[[ RECORD EXTRACTS open ]]

/-! ### Immediate instructions (spec/42_immediate.md) -/

/-- R140: the immediate is unsigned. -/
def Obligations.AddiWritesTheSumWithTheUnsignedImmediate : Prop :=
  DecodesAs .addi (fun w => .addi (w.extractLsb' 7 5) (w.extractLsb' 15 5) (w.extractLsb' 20 12).toNat) ∧
  ∀ (rd rs1 : RegIdx) (imm : Nat) (s : State), ∃ t, exec (.addi rd rs1 imm) s = .next t ∧
    (t.reg rd).toNat = ((s.reg rs1).toNat + imm) % 2 ^ 32 ∧
    t.pc = s.pc + 4 ∧ FrameOfRegWrite rd s t

/-- R141: the immediate is unsigned. -/
def Obligations.SubiWritesTheDifferenceWithTheUnsignedImmediate : Prop :=
  DecodesAs .subi (fun w => .subi (w.extractLsb' 7 5) (w.extractLsb' 15 5) (w.extractLsb' 20 12).toNat) ∧
  ∀ (rd rs1 : RegIdx) (imm : Nat) (s : State), ∃ t, exec (.subi rd rs1 imm) s = .next t ∧
    ((t.reg rd).toNat : Int) = (((s.reg rs1).toNat : Int) - imm) % 2 ^ 32 ∧
    t.pc = s.pc + 4 ∧ FrameOfRegWrite rd s t

/-- R142: bits 31..12 are never changed. -/
def Obligations.XoriFlipsOnlyTheLowTwelveBits : Prop :=
  DecodesAs .xori (fun w => .xori (w.extractLsb' 7 5) (w.extractLsb' 15 5) (w.extractLsb' 20 12).toNat) ∧
  ∀ (rd rs1 : RegIdx) (imm : BitVec 12) (s : State), ∃ t, exec (.xori rd rs1 imm.toNat) s = .next t ∧
    (∀ n, n < 12 → (t.reg rd).getLsbD n = ((s.reg rs1).getLsbD n != imm.getLsbD n)) ∧
    (∀ n, 12 ≤ n → n < 32 → (t.reg rd).getLsbD n = (s.reg rs1).getLsbD n) ∧
    t.pc = s.pc + 4 ∧ FrameOfRegWrite rd s t

/-- R143: the register's NUMBER is compared, and the result is the same in every state. -/
def Obligations.SltiComparesTheRegisterNumber : Prop :=
  DecodesAs .slti (fun w => .slti (w.extractLsb' 7 5) (w.extractLsb' 15 5) (w.extractLsb' 20 12).toNat) ∧
  ∀ (rd rs1 : RegIdx) (imm : Nat) (s : State), ∃ t, exec (.slti rd rs1 imm) s = .next t ∧
    (rs1.toNat < imm → t.reg rd = 1) ∧ (imm ≤ rs1.toNat → t.reg rd = 0) ∧
    t.pc = s.pc + 4 ∧ FrameOfRegWrite rd s t

/-- R144: the whole 12-bit immediate is the shift amount, for both values of `SHAMT_MODE` (D7). -/
def Obligations.SraiDividesTheSignedValue : Prop :=
  DecodesAs .srai (fun w => .srai (w.extractLsb' 7 5) (w.extractLsb' 15 5) (w.extractLsb' 20 12).toNat) ∧
  ∀ (rd rs1 : RegIdx) (imm : Nat) (s : State), imm < 4096 → ∃ t, exec (.srai rd rs1 imm) s = .next t ∧
    (s.params.shamtMode = .low5 → (t.reg rd).toInt = (s.reg rs1).toInt / 2 ^ (imm % 32)) ∧
    (s.params.shamtMode = .saturate → (t.reg rd).toInt = (s.reg rs1).toInt / 2 ^ (min imm 32)) ∧
    t.pc = s.pc + 4 ∧ FrameOfRegWrite rd s t

/-! ### Control transfer (spec/43_control_transfer.md) -/

/-- R160, R161, for both values of `JALR_ORDER` (D12): the link is the jalr's own pc + 4; the target is the base plus the
immediate, where under WRITE_FIRST the base of `rd = rs1` is the link. The layout is the spec's own D3, log 12. -/
def Obligations.JalrLinksAndJumpsThroughTheRegister : Prop :=
  DecodesAs .jalr (fun w => .jalr (w.extractLsb' 7 5) (w.extractLsb' 15 5) (w.extractLsb' 20 12).toNat) ∧
  ∀ (rd rs1 : RegIdx) (imm : Nat) (s : State), ∃ t, exec (.jalr rd rs1 imm) s = .next t ∧
    t.reg rd = s.pc + 4 ∧
    (rd ≠ rs1 ∨ s.params.jalrOrder = .readFirst → t.pc.toNat = ((s.reg rs1).toNat + imm) % 2 ^ 32) ∧
    (rd = rs1 ∧ s.params.jalrOrder = .writeFirst → t.pc.toNat = (s.pc.toNat + 4 + imm) % 2 ^ 32) ∧
    FrameOfRegWrite rd s t

/-- R162, R163: a taken beq advances the pc by twice the immediate, an untaken one by 4. -/
def Obligations.BeqBranchesWhenEqual : Prop :=
  DecodesAs .beq (fun w => .beq (w.extractLsb' 15 5) (w.extractLsb' 20 5)
    (w.extractLsb' 25 7 ++ w.extractLsb' 7 5).toNat) ∧
  ∀ (rs1 rs2 : RegIdx) (imm : Nat) (s : State), ∃ t, exec (.beq rs1 rs2 imm) s = .next t ∧
    (s.reg rs1 = s.reg rs2 → t.pc.toNat = (s.pc.toNat + 2 * imm) % 2 ^ 32) ∧
    (s.reg rs1 ≠ s.reg rs2 → t.pc.toNat = (s.pc.toNat + 4) % 2 ^ 32) ∧ FrameOfBranch s t

/-- R164; that the compare is signed is an inference the spec marks as its own. -/
def Obligations.BgeBranchesWhenGreaterOrEqualSigned : Prop :=
  DecodesAs .bge (fun w => .bge (w.extractLsb' 15 5) (w.extractLsb' 20 5)
    (w.extractLsb' 25 7 ++ w.extractLsb' 7 5).toNat) ∧
  ∀ (rs1 rs2 : RegIdx) (imm : Nat) (s : State), ∃ t, exec (.bge rs1 rs2 imm) s = .next t ∧
    ((s.reg rs2).toInt ≤ (s.reg rs1).toInt → t.pc.toNat = (s.pc.toNat + 2 * imm) % 2 ^ 32) ∧
    ((s.reg rs1).toInt < (s.reg rs2).toInt → t.pc.toNat = (s.pc.toNat + 4) % 2 ^ 32) ∧ FrameOfBranch s t

/-- R165; that the compare is signed is an inference the spec marks as its own. -/
def Obligations.BltBranchesWhenLessSigned : Prop :=
  DecodesAs .blt (fun w => .blt (w.extractLsb' 15 5) (w.extractLsb' 20 5)
    (w.extractLsb' 25 7 ++ w.extractLsb' 7 5).toNat) ∧
  ∀ (rs1 rs2 : RegIdx) (imm : Nat) (s : State), ∃ t, exec (.blt rs1 rs2 imm) s = .next t ∧
    ((s.reg rs1).toInt < (s.reg rs2).toInt → t.pc.toNat = (s.pc.toNat + 2 * imm) % 2 ^ 32) ∧
    ((s.reg rs2).toInt ≤ (s.reg rs1).toInt → t.pc.toNat = (s.pc.toNat + 4) % 2 ^ 32) ∧ FrameOfBranch s t

/-- R167: the link is pc + 4, and the target is the pc of this jal plus twice the immediate. Its class is the spec's own
D3, log 12. -/
def Obligations.JalLinksAndJumpsForward : Prop :=
  DecodesAs .jal (fun w => .jal (w.extractLsb' 7 5) (w.extractLsb' 12 20).toNat) ∧
  ∀ (rd : RegIdx) (imm : Nat) (s : State), ∃ t, exec (.jal rd imm) s = .next t ∧
    t.reg rd = s.pc + 4 ∧ t.pc.toNat = (s.pc.toNat + 2 * imm) % 2 ^ 32 ∧ FrameOfRegWrite rd s t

[[ RECORD EXTRACTS closed ]]

=== TASK GOAL ===
Above are the entries. Copy exactly the part that opens with the line containing "transfer (spec/43_control_transfer.md) -/" and closes with the line containing "DecodesAs .bge (fun", and no more.

=== COMPLETED TASK ===
/-! ### Control transfer (spec/43_control_transfer.md) -/

/-- R160, R161, for both values of `JALR_ORDER` (D12): the link is the jalr's own pc + 4; the target is the base plus the
immediate, where under WRITE_FIRST the base of `rd = rs1` is the link. The layout is the spec's own D3, log 12. -/
def Obligations.JalrLinksAndJumpsThroughTheRegister : Prop :=
  DecodesAs .jalr (fun w => .jalr (w.extractLsb' 7 5) (w.extractLsb' 15 5) (w.extractLsb' 20 12).toNat) ∧
  ∀ (rd rs1 : RegIdx) (imm : Nat) (s : State), ∃ t, exec (.jalr rd rs1 imm) s = .next t ∧
    t.reg rd = s.pc + 4 ∧
    (rd ≠ rs1 ∨ s.params.jalrOrder = .readFirst → t.pc.toNat = ((s.reg rs1).toNat + imm) % 2 ^ 32) ∧
    (rd = rs1 ∧ s.params.jalrOrder = .writeFirst → t.pc.toNat = (s.pc.toNat + 4 + imm) % 2 ^ 32) ∧
    FrameOfRegWrite rd s t

/-- R162, R163: a taken beq advances the pc by twice the immediate, an untaken one by 4. -/
def Obligations.BeqBranchesWhenEqual : Prop :=
  DecodesAs .beq (fun w => .beq (w.extractLsb' 15 5) (w.extractLsb' 20 5)
    (w.extractLsb' 25 7 ++ w.extractLsb' 7 5).toNat) ∧
  ∀ (rs1 rs2 : RegIdx) (imm : Nat) (s : State), ∃ t, exec (.beq rs1 rs2 imm) s = .next t ∧
    (s.reg rs1 = s.reg rs2 → t.pc.toNat = (s.pc.toNat + 2 * imm) % 2 ^ 32) ∧
    (s.reg rs1 ≠ s.reg rs2 → t.pc.toNat = (s.pc.toNat + 4) % 2 ^ 32) ∧ FrameOfBranch s t

/-- R164; that the compare is signed is an inference the spec marks as its own. -/
def Obligations.BgeBranchesWhenGreaterOrEqualSigned : Prop :=
  DecodesAs .bge (fun w => .bge (w.extractLsb' 15 5) (w.extractLsb' 20 5)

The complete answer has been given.